**INSTRUCTIONS FOR THE TASK**
Please copy, exactly as they appear below, the lines from the one containing "back may end" through the one containing "if startsHeld s".

**PROVIDED ENTRIES**
******************************
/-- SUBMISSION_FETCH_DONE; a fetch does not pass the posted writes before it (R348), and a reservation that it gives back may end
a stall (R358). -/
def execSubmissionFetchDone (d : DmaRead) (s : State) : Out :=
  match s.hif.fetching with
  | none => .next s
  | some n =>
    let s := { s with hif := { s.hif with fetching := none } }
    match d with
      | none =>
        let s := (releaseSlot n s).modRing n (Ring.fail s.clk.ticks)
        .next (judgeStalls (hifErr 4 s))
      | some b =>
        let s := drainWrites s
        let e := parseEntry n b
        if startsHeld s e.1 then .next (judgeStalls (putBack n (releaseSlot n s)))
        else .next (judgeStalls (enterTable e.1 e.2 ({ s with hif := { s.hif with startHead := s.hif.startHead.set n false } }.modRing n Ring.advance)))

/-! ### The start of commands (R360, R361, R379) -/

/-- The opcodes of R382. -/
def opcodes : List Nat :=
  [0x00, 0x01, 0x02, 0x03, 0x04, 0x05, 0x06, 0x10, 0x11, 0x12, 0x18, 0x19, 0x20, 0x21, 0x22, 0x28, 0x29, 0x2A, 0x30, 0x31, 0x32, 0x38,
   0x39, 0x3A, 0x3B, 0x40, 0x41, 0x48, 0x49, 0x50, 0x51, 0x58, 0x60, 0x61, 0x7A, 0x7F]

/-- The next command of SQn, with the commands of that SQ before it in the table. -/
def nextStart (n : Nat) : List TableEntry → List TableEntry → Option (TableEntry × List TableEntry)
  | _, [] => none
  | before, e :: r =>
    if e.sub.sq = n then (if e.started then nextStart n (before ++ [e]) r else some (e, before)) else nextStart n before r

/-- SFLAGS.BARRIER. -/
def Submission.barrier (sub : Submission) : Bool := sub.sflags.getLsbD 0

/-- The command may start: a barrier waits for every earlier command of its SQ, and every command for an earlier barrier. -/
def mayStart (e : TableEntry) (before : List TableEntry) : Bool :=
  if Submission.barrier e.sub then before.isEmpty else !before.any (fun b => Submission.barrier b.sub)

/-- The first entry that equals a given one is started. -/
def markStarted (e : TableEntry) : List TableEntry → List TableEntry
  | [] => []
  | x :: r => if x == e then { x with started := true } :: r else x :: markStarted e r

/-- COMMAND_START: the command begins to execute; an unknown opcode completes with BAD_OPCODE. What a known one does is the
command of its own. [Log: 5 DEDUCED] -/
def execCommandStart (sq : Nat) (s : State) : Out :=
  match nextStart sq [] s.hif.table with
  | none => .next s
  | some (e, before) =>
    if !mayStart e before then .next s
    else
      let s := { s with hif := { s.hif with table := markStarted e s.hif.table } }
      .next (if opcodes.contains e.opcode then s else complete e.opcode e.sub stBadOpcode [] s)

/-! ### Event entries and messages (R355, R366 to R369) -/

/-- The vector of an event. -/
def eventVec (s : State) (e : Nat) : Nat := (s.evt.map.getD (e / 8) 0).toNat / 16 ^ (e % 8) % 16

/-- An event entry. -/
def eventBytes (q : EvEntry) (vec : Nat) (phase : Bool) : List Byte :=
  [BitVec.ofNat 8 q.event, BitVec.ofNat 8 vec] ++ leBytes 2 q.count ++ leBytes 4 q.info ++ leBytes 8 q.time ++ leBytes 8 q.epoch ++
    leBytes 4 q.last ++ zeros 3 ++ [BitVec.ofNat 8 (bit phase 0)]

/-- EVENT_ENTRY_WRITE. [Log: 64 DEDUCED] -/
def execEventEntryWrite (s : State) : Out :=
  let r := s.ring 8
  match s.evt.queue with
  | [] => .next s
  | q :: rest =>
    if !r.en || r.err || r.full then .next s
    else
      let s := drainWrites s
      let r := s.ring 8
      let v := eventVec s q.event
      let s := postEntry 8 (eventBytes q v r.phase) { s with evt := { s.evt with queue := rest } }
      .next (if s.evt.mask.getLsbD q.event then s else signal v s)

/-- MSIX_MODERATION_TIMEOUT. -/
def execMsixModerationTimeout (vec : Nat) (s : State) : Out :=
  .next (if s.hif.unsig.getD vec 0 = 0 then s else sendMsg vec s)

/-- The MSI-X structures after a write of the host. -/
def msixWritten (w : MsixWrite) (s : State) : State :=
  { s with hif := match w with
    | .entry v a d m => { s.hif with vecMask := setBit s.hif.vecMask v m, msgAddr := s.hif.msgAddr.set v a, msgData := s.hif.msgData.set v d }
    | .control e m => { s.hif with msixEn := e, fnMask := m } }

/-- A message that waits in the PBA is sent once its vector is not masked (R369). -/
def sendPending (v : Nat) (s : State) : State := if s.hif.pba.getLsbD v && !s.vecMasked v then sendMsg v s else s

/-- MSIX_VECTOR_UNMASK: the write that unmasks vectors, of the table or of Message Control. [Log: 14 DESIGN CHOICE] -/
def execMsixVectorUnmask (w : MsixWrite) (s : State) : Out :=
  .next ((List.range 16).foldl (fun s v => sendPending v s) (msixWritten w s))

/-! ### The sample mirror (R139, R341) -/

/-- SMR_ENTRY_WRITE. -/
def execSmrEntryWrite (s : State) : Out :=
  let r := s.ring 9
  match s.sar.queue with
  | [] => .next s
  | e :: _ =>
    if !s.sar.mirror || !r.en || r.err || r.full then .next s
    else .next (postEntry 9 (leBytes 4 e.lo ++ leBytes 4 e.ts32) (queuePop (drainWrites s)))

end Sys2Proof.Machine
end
******************************
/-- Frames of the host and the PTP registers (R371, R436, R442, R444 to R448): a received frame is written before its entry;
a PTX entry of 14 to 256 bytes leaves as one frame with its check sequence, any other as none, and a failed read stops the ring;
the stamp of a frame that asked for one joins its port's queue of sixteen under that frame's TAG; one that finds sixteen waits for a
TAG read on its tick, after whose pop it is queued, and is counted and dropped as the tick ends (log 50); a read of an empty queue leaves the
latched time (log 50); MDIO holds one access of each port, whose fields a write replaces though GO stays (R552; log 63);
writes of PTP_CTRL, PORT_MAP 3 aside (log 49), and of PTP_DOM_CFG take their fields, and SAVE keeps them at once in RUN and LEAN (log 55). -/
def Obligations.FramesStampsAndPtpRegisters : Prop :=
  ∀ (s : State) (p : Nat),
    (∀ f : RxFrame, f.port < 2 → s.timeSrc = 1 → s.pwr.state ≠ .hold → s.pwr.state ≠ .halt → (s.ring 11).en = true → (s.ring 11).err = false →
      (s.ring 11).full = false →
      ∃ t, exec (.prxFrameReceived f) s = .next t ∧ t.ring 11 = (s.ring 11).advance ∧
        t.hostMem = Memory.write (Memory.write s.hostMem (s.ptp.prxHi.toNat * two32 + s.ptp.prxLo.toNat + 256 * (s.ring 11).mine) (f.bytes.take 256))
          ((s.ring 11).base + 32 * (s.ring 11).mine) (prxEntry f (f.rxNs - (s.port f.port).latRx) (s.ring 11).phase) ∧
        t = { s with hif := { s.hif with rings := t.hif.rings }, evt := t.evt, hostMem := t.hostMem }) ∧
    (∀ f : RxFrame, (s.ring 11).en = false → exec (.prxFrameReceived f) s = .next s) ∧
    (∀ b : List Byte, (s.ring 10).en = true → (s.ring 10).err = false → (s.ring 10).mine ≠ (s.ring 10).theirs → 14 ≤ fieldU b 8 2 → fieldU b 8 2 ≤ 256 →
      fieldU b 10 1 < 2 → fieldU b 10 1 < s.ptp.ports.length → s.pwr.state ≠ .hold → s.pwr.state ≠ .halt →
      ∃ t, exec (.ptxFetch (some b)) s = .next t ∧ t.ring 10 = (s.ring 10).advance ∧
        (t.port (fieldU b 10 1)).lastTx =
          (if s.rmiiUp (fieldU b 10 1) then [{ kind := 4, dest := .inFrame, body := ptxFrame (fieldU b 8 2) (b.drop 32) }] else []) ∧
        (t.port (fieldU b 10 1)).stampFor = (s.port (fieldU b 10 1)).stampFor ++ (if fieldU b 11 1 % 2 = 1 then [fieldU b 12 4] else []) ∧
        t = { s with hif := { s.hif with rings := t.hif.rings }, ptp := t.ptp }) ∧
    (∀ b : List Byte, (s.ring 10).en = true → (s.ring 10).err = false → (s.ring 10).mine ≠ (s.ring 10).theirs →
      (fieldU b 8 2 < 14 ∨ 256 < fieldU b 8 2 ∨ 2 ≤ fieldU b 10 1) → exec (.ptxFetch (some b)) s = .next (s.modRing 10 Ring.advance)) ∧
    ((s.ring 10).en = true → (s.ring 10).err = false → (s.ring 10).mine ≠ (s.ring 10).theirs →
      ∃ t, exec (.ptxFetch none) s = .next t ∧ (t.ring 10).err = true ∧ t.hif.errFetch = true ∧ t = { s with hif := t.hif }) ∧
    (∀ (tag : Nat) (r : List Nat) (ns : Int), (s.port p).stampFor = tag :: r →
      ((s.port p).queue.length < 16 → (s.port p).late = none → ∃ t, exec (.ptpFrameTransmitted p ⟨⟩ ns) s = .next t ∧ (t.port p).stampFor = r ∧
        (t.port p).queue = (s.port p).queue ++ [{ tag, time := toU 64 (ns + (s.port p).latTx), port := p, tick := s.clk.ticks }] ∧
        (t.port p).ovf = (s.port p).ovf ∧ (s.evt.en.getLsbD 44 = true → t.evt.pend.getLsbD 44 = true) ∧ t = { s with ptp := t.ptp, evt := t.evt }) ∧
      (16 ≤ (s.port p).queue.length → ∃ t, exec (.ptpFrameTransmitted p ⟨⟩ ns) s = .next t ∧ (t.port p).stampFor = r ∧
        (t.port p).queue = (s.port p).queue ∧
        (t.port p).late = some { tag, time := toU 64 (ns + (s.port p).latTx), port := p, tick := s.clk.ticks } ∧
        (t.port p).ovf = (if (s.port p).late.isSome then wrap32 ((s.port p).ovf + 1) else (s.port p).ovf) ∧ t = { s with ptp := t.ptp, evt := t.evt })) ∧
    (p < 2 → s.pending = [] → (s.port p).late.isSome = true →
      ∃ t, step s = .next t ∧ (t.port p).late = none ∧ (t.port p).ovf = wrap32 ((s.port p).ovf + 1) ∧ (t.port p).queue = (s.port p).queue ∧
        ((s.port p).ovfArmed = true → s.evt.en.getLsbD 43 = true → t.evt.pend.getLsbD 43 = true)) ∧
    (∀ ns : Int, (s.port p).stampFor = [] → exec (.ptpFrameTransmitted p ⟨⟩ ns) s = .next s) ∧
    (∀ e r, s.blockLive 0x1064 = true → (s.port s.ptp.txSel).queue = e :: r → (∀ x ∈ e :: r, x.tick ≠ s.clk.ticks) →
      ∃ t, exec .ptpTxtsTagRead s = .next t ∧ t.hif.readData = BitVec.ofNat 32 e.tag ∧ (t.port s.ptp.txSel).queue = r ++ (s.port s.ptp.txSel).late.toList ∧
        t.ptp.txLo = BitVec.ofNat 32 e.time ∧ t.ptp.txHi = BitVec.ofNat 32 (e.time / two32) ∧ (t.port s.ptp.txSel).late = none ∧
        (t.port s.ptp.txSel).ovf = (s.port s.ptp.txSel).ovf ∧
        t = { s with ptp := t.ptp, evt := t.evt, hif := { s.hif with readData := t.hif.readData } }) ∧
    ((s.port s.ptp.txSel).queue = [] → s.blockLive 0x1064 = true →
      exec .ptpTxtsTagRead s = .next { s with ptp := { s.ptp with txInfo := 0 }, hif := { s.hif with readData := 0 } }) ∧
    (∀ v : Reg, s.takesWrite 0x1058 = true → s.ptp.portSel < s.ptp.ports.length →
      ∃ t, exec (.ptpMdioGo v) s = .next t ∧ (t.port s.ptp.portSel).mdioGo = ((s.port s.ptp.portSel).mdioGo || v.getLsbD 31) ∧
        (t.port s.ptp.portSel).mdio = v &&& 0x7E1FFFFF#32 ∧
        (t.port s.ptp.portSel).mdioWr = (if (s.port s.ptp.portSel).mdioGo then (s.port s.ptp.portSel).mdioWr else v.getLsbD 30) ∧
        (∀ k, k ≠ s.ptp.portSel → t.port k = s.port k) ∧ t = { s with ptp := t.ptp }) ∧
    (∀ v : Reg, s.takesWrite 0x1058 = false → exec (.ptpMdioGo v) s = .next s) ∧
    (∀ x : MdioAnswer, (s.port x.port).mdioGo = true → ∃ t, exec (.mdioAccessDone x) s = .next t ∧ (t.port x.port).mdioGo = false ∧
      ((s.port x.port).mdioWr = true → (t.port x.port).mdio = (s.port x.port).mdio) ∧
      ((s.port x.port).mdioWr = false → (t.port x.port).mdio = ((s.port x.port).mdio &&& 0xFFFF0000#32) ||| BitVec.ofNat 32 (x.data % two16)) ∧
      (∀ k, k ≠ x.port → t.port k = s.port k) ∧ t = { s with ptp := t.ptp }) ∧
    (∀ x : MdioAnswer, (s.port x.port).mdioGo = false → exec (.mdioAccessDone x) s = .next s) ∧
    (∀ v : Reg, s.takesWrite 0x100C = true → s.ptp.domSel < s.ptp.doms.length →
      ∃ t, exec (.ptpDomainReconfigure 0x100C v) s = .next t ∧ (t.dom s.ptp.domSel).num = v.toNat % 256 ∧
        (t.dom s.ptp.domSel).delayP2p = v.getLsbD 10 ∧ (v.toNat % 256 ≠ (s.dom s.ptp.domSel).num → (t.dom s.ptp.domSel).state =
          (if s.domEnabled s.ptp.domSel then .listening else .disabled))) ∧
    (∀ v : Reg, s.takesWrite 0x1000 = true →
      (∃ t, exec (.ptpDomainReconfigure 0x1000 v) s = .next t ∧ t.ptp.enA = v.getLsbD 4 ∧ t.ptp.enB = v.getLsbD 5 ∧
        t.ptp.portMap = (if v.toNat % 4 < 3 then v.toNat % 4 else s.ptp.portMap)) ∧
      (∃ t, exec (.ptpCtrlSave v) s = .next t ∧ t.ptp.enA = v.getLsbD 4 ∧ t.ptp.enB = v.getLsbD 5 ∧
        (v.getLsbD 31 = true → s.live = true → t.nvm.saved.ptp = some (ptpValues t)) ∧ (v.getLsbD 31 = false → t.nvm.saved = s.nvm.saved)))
******************************
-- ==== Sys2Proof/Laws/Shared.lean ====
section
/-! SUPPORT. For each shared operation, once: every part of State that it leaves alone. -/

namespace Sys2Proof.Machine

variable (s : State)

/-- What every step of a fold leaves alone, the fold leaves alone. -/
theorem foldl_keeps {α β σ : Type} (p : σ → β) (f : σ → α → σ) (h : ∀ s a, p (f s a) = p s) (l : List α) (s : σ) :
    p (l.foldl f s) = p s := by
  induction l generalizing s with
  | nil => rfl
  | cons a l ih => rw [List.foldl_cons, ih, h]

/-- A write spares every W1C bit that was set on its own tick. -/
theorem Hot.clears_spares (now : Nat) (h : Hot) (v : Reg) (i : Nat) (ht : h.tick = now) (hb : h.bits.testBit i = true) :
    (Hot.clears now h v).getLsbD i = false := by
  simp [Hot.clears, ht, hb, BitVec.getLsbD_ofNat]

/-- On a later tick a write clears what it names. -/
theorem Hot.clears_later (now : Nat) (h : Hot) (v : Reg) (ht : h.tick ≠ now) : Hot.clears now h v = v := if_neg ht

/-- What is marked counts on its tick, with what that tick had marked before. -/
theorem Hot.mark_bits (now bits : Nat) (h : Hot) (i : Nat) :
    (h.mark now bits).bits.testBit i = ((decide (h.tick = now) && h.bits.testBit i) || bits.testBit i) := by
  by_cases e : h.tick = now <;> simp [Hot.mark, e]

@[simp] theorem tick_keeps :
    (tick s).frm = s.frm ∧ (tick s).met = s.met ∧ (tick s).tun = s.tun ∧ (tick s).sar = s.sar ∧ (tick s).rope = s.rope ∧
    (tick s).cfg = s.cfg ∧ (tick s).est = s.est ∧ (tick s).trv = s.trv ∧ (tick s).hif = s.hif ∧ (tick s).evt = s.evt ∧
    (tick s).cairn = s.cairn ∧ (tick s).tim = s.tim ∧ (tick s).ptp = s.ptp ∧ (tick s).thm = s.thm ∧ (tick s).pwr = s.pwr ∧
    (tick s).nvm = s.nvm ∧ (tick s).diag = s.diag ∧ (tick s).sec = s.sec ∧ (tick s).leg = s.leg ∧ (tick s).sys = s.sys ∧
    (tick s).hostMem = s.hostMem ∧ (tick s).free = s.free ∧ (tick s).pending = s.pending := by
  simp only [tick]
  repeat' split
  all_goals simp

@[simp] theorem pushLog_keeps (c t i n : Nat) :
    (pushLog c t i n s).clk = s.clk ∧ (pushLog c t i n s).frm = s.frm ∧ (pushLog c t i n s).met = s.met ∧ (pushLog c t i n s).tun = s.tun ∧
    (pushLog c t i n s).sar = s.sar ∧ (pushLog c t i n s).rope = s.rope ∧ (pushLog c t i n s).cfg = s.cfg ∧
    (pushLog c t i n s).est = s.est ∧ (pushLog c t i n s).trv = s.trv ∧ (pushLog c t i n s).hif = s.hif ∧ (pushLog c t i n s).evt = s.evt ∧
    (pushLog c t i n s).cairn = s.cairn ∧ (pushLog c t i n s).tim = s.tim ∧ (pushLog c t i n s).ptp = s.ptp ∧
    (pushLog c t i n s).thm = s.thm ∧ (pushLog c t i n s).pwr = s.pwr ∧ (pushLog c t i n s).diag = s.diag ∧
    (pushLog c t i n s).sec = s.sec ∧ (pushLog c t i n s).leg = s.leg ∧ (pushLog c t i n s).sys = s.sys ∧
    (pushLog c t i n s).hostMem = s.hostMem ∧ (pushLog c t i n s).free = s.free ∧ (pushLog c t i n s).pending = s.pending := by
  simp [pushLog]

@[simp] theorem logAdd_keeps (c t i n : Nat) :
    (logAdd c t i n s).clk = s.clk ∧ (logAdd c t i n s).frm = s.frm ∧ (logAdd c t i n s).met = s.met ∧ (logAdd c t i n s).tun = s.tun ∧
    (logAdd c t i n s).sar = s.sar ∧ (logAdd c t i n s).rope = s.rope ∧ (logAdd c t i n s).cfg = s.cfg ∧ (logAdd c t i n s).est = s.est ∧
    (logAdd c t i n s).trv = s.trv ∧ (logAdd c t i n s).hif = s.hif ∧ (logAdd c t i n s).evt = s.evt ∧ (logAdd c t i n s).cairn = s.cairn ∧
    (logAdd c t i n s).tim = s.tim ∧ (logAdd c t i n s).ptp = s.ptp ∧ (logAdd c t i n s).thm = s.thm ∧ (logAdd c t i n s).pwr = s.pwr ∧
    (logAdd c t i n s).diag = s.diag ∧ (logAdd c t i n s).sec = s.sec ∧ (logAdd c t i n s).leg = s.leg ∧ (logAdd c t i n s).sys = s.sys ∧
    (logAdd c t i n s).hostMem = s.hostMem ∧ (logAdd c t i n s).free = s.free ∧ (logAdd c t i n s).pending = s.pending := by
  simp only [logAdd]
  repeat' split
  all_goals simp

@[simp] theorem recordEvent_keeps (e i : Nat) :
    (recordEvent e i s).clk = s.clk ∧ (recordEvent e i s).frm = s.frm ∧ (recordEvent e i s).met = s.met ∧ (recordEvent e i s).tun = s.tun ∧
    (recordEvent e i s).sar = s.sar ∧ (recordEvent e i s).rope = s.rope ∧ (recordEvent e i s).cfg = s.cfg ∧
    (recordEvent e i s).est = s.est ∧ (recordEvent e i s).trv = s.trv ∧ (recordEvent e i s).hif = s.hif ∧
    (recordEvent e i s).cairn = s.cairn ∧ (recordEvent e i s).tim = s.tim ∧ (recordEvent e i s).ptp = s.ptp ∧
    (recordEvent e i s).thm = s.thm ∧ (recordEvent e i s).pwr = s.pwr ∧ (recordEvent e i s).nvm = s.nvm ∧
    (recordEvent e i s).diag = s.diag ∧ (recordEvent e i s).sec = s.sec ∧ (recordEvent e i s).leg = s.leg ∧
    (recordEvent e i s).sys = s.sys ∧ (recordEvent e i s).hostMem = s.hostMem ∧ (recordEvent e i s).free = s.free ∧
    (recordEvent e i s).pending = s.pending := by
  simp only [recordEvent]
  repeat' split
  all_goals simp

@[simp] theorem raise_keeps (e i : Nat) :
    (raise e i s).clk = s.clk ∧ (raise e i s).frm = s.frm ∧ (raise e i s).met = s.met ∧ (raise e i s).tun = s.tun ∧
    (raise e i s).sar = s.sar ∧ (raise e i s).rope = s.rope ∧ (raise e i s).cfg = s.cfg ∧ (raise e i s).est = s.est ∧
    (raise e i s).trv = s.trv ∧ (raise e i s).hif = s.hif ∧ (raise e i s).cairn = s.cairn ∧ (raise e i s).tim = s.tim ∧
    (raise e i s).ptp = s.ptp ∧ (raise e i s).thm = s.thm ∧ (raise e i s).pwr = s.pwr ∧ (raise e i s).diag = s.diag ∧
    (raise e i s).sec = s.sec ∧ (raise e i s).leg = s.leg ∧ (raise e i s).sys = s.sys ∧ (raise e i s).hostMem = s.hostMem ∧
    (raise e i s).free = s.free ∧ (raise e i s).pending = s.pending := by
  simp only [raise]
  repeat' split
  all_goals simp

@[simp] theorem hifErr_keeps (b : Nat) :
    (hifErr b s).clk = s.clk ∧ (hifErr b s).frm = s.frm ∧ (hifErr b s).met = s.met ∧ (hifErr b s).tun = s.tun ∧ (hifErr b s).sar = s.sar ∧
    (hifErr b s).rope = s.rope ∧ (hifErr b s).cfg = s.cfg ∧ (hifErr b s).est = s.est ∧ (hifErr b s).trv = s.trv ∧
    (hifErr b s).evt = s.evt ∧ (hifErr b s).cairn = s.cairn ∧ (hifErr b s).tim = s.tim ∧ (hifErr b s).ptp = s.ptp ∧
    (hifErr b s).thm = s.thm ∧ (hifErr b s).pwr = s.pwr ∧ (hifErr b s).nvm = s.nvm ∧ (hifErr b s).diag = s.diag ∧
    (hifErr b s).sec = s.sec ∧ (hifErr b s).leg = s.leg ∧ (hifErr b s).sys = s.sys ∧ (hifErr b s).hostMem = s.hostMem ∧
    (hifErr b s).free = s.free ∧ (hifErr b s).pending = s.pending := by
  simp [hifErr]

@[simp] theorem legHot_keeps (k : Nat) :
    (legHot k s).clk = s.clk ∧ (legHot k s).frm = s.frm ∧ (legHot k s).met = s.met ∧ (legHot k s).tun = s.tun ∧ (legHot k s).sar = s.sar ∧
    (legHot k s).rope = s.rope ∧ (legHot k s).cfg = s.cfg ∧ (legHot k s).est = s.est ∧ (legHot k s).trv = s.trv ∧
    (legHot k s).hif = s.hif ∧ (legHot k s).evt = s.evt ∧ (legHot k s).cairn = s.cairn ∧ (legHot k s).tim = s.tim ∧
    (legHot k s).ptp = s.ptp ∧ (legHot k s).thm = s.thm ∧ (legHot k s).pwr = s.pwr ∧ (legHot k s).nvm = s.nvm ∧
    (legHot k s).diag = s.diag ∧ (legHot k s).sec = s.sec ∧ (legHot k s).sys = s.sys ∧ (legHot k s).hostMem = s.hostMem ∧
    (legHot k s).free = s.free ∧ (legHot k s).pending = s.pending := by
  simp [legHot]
******************************
**EXERCISE ANSWER**
/-- SUBMISSION_FETCH_DONE; a fetch does not pass the posted writes before it (R348), and a reservation that it gives back may end
a stall (R358). -/
def execSubmissionFetchDone (d : DmaRead) (s : State) : Out :=
  match s.hif.fetching with
  | none => .next s
  | some n =>
    let s := { s with hif := { s.hif with fetching := none } }
    match d with
      | none =>
        let s := (releaseSlot n s).modRing n (Ring.fail s.clk.ticks)
        .next (judgeStalls (hifErr 4 s))
      | some b =>
        let s := drainWrites s
        let e := parseEntry n b
        if startsHeld s e.1 then .next (judgeStalls (putBack n (releaseSlot n s)))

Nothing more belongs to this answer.